> What to produce
Copy the records below verbatim, from the first line through the line containing "abbrev SELW : Nat := 3", inclusive, and output nothing else.

··· Provided data ···

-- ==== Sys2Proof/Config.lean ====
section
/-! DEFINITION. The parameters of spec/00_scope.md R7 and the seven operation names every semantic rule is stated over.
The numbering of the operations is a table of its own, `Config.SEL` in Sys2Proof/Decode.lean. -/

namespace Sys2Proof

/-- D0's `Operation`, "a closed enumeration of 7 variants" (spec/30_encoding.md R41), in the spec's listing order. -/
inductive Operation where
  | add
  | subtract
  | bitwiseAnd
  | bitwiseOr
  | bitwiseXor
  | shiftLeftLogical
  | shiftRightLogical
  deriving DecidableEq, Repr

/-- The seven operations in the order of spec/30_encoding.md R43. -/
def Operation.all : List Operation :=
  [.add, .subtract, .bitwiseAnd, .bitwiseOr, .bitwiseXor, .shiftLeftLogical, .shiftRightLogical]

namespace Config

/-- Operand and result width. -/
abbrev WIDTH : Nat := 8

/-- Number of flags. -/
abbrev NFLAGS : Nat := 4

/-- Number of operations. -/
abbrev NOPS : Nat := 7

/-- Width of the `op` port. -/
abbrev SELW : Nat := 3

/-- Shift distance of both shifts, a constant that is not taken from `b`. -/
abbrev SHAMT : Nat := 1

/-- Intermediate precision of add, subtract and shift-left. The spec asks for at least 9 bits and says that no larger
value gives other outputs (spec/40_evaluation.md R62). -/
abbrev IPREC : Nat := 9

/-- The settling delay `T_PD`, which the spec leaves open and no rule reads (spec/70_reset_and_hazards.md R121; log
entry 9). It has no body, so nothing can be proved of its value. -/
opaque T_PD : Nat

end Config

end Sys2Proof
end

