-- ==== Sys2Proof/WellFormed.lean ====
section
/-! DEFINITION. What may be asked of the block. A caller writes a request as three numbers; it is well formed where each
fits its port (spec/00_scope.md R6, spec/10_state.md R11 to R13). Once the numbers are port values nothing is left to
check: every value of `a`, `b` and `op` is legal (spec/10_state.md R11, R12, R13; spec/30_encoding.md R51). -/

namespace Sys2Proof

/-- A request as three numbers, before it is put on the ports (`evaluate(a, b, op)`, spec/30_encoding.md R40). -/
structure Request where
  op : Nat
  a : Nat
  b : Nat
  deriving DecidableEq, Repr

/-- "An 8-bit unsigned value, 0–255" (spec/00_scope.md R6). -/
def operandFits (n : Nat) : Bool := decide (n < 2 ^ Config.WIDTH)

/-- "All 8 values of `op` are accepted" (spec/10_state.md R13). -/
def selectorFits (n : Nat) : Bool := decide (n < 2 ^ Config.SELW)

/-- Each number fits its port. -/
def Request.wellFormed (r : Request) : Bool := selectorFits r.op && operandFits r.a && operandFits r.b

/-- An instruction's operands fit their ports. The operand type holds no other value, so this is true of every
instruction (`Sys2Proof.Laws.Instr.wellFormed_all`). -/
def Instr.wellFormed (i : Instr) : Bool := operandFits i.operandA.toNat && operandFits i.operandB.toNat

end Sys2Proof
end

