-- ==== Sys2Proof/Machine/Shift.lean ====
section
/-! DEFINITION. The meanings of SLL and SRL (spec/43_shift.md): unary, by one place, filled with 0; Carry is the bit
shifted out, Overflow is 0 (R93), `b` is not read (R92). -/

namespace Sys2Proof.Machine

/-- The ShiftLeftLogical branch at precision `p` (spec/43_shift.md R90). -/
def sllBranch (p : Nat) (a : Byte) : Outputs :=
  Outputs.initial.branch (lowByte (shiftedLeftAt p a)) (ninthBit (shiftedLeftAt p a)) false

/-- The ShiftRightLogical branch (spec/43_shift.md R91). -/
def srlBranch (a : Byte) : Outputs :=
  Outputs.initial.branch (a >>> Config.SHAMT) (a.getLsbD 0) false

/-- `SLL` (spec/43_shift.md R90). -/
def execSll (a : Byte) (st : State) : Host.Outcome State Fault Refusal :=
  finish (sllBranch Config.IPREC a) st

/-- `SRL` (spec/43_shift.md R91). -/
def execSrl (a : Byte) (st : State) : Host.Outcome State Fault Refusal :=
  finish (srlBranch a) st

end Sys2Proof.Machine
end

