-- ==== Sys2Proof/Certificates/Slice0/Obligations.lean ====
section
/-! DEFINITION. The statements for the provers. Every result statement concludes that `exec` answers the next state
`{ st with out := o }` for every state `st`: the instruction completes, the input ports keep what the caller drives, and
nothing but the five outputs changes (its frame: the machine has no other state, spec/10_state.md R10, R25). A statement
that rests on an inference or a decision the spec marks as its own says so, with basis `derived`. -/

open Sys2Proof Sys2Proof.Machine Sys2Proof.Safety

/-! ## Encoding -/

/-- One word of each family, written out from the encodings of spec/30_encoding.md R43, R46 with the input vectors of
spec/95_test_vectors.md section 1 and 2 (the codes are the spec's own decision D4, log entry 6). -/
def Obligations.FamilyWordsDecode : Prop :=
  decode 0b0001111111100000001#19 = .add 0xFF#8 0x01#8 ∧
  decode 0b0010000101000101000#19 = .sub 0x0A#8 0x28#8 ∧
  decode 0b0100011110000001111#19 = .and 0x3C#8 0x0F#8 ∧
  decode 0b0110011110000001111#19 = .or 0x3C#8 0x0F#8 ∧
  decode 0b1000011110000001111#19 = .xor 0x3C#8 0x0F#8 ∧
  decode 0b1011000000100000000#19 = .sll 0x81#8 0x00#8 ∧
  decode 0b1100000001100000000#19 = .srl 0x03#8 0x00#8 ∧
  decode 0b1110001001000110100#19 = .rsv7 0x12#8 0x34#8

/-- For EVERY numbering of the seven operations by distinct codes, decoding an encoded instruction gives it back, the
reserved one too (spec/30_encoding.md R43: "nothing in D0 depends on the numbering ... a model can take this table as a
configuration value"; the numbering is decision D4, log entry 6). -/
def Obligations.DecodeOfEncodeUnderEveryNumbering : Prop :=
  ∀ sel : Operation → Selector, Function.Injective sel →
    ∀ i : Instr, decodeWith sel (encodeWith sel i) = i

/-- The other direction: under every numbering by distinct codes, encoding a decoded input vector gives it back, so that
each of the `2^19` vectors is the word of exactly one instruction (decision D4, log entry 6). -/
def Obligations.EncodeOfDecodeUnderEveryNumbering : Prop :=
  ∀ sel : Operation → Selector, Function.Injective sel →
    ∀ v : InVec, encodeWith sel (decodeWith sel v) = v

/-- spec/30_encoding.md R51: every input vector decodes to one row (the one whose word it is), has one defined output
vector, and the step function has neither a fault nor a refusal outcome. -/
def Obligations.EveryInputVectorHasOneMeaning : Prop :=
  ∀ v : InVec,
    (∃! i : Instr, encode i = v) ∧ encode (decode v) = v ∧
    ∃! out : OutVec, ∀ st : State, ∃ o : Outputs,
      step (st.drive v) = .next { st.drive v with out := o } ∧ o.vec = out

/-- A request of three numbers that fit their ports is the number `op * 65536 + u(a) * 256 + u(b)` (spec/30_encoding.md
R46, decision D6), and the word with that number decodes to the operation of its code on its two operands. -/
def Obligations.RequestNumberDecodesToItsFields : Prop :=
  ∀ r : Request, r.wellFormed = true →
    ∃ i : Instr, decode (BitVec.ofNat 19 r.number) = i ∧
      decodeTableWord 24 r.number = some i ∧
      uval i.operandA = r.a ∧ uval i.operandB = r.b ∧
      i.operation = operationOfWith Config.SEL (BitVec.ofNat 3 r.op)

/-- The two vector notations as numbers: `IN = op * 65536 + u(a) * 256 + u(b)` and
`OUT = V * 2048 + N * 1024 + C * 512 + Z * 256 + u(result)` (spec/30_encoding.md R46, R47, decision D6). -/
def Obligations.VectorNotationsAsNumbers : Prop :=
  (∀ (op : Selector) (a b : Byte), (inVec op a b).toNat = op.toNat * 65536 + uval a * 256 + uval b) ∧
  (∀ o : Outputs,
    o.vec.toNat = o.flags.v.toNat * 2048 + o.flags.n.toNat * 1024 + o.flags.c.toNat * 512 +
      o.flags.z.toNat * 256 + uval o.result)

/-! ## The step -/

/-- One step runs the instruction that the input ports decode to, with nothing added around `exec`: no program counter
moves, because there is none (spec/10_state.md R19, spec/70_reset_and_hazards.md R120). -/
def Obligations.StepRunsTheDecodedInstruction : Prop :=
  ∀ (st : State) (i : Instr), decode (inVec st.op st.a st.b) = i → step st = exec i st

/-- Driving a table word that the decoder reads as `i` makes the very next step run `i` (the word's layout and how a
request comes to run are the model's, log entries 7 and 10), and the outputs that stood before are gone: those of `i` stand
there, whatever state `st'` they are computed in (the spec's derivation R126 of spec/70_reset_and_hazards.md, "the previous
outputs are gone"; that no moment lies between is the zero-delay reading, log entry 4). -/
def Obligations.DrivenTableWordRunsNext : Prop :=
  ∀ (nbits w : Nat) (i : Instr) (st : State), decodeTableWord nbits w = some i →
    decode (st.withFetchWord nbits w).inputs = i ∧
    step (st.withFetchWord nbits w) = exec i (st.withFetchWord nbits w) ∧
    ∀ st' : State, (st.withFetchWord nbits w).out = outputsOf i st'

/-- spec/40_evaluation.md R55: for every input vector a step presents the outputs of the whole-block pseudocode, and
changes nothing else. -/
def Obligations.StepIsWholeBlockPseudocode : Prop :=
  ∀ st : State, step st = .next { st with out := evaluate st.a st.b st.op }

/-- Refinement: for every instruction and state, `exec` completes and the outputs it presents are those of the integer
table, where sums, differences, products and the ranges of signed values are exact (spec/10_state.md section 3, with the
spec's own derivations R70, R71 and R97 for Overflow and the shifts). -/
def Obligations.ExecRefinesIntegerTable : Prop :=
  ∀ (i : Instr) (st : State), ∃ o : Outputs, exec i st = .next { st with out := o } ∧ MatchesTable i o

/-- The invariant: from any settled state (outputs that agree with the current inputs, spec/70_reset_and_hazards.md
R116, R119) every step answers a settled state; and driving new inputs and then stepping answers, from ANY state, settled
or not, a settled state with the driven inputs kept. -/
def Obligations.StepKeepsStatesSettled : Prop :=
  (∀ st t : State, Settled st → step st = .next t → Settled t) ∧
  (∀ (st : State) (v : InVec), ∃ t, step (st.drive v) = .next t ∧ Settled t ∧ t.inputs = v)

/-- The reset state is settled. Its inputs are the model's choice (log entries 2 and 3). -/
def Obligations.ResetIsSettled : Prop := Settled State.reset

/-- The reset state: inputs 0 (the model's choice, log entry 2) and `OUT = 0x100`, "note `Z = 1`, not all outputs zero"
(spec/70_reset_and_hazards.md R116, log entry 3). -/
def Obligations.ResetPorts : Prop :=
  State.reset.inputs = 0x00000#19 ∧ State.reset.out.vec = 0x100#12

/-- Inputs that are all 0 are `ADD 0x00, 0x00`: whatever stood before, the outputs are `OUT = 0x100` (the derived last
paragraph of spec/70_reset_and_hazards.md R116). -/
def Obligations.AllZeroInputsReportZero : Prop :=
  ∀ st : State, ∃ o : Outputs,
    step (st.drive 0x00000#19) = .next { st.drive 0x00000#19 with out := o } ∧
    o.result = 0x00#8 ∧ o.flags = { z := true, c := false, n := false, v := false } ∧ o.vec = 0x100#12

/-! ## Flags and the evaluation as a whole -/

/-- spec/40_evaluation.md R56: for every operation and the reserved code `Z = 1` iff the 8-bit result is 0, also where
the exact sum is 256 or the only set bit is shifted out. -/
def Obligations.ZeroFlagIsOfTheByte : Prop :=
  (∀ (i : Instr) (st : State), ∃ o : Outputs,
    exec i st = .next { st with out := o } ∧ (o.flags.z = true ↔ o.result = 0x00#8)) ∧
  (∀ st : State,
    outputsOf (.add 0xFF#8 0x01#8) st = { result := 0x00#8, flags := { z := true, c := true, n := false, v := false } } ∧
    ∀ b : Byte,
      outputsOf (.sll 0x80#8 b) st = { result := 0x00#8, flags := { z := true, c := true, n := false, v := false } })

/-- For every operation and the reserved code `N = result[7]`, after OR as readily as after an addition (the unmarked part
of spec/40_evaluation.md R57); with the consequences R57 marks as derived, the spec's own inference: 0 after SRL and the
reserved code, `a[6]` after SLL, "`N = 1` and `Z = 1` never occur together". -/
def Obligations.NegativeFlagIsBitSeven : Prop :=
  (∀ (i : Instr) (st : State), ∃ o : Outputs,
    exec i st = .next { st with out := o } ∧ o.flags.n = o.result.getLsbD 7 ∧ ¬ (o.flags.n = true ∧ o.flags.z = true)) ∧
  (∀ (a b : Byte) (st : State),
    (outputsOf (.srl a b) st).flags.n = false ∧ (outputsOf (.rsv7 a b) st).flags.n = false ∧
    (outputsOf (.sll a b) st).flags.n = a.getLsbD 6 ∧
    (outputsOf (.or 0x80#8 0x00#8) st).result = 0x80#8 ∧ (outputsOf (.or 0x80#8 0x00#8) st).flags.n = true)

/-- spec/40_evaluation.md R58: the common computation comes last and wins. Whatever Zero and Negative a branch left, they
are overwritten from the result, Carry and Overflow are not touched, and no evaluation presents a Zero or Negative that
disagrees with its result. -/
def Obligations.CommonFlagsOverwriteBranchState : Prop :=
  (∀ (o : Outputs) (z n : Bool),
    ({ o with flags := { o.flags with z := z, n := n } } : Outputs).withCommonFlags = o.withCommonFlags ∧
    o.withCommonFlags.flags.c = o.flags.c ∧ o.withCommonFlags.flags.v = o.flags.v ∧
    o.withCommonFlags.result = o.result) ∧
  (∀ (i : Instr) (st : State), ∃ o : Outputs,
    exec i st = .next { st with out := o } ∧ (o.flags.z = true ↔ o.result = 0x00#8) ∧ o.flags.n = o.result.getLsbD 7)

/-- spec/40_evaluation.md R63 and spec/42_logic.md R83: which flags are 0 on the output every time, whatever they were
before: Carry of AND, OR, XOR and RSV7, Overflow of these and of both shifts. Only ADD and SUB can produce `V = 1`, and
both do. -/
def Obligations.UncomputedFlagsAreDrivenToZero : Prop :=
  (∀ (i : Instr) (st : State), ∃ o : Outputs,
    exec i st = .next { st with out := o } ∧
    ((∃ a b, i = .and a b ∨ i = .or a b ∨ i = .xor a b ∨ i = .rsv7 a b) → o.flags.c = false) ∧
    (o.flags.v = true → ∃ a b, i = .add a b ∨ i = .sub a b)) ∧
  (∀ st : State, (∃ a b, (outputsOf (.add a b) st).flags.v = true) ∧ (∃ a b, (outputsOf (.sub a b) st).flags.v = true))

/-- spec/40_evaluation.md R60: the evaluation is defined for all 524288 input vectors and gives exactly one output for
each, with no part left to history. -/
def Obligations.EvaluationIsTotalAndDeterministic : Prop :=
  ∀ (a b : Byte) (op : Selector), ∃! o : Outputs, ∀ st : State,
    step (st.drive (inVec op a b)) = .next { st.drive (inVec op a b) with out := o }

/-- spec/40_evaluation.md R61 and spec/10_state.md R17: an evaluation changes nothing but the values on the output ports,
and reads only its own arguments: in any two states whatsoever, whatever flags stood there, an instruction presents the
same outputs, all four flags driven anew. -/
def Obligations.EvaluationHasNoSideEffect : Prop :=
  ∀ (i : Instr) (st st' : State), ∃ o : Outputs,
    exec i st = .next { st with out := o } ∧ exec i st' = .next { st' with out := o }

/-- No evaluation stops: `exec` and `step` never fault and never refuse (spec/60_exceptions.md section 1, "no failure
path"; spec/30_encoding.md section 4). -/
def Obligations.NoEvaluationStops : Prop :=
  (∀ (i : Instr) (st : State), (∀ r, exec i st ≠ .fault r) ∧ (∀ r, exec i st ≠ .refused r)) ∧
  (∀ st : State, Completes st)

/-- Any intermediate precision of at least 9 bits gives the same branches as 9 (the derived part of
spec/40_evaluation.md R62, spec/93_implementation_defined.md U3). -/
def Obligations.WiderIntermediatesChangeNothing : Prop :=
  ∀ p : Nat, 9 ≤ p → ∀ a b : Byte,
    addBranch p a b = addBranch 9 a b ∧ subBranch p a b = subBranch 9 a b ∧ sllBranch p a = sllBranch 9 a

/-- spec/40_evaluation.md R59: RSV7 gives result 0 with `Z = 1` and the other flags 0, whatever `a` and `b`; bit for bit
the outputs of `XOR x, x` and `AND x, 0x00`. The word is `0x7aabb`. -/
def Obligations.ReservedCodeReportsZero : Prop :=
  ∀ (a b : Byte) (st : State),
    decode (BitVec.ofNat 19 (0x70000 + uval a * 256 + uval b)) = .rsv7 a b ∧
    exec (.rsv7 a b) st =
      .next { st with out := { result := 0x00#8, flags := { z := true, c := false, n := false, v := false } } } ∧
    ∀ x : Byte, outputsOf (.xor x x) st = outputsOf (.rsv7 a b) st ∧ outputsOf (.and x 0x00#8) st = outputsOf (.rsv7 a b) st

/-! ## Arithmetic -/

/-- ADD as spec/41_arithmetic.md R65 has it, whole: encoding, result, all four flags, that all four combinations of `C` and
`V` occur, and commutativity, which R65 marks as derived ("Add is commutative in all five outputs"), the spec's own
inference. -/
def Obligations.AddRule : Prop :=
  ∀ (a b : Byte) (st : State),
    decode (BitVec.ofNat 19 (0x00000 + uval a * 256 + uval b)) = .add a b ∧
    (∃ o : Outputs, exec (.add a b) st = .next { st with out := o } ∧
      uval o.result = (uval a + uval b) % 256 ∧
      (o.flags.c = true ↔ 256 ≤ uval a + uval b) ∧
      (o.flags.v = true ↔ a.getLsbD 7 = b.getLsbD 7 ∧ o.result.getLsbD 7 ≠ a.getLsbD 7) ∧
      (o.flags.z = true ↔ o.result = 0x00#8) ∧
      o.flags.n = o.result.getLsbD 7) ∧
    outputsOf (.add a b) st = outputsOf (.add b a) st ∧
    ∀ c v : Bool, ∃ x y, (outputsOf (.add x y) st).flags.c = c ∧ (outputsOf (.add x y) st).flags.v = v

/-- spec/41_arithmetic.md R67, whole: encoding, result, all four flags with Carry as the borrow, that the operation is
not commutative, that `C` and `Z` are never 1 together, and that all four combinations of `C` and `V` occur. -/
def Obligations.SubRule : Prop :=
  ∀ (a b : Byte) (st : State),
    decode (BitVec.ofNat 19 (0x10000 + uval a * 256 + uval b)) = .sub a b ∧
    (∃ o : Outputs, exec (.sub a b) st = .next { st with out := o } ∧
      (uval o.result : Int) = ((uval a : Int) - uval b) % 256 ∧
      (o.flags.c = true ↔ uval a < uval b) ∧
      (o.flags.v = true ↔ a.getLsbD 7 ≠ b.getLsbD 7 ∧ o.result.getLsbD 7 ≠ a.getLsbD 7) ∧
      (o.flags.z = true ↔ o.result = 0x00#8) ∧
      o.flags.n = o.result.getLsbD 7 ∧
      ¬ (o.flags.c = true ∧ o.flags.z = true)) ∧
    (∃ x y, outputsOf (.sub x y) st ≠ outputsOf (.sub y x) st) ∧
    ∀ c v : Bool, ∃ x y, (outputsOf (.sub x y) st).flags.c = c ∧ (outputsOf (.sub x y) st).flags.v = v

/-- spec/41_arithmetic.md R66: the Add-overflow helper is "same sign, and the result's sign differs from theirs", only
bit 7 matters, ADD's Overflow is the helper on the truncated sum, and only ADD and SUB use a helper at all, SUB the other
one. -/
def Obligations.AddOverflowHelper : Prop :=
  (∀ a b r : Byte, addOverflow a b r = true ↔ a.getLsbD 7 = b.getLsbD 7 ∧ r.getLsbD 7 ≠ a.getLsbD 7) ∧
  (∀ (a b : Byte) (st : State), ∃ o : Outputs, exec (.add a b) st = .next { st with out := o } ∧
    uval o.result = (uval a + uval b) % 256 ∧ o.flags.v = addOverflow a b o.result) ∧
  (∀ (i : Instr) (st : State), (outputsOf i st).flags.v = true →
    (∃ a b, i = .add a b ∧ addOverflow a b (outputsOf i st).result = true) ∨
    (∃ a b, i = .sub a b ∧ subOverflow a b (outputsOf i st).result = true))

···

> Answer to this task
-- ==== Sys2Proof/Config.lean ====
section
/-! DEFINITION. The parameters of spec/00_scope.md R7 and the seven operation names every semantic rule is stated over.
The numbering of the operations is a table of its own, `Config.SEL` in Sys2Proof/Decode.lean. -/

namespace Sys2Proof

/-- D0's `Operation`, "a closed enumeration of 7 variants" (spec/30_encoding.md R41), in the spec's listing order. -/
inductive Operation where
  | add
  | subtract
  | bitwiseAnd
  | bitwiseOr
  | bitwiseXor
  | shiftLeftLogical
  | shiftRightLogical
  deriving DecidableEq, Repr

/-- The seven operations in the order of spec/30_encoding.md R43. -/
def Operation.all : List Operation :=
  [.add, .subtract, .bitwiseAnd, .bitwiseOr, .bitwiseXor, .shiftLeftLogical, .shiftRightLogical]

namespace Config

/-- Operand and result width. -/
abbrev WIDTH : Nat := 8

/-- Number of flags. -/
abbrev NFLAGS : Nat := 4

/-- Number of operations. -/
abbrev NOPS : Nat := 7

/-- Width of the `op` port. -/
abbrev SELW : Nat := 3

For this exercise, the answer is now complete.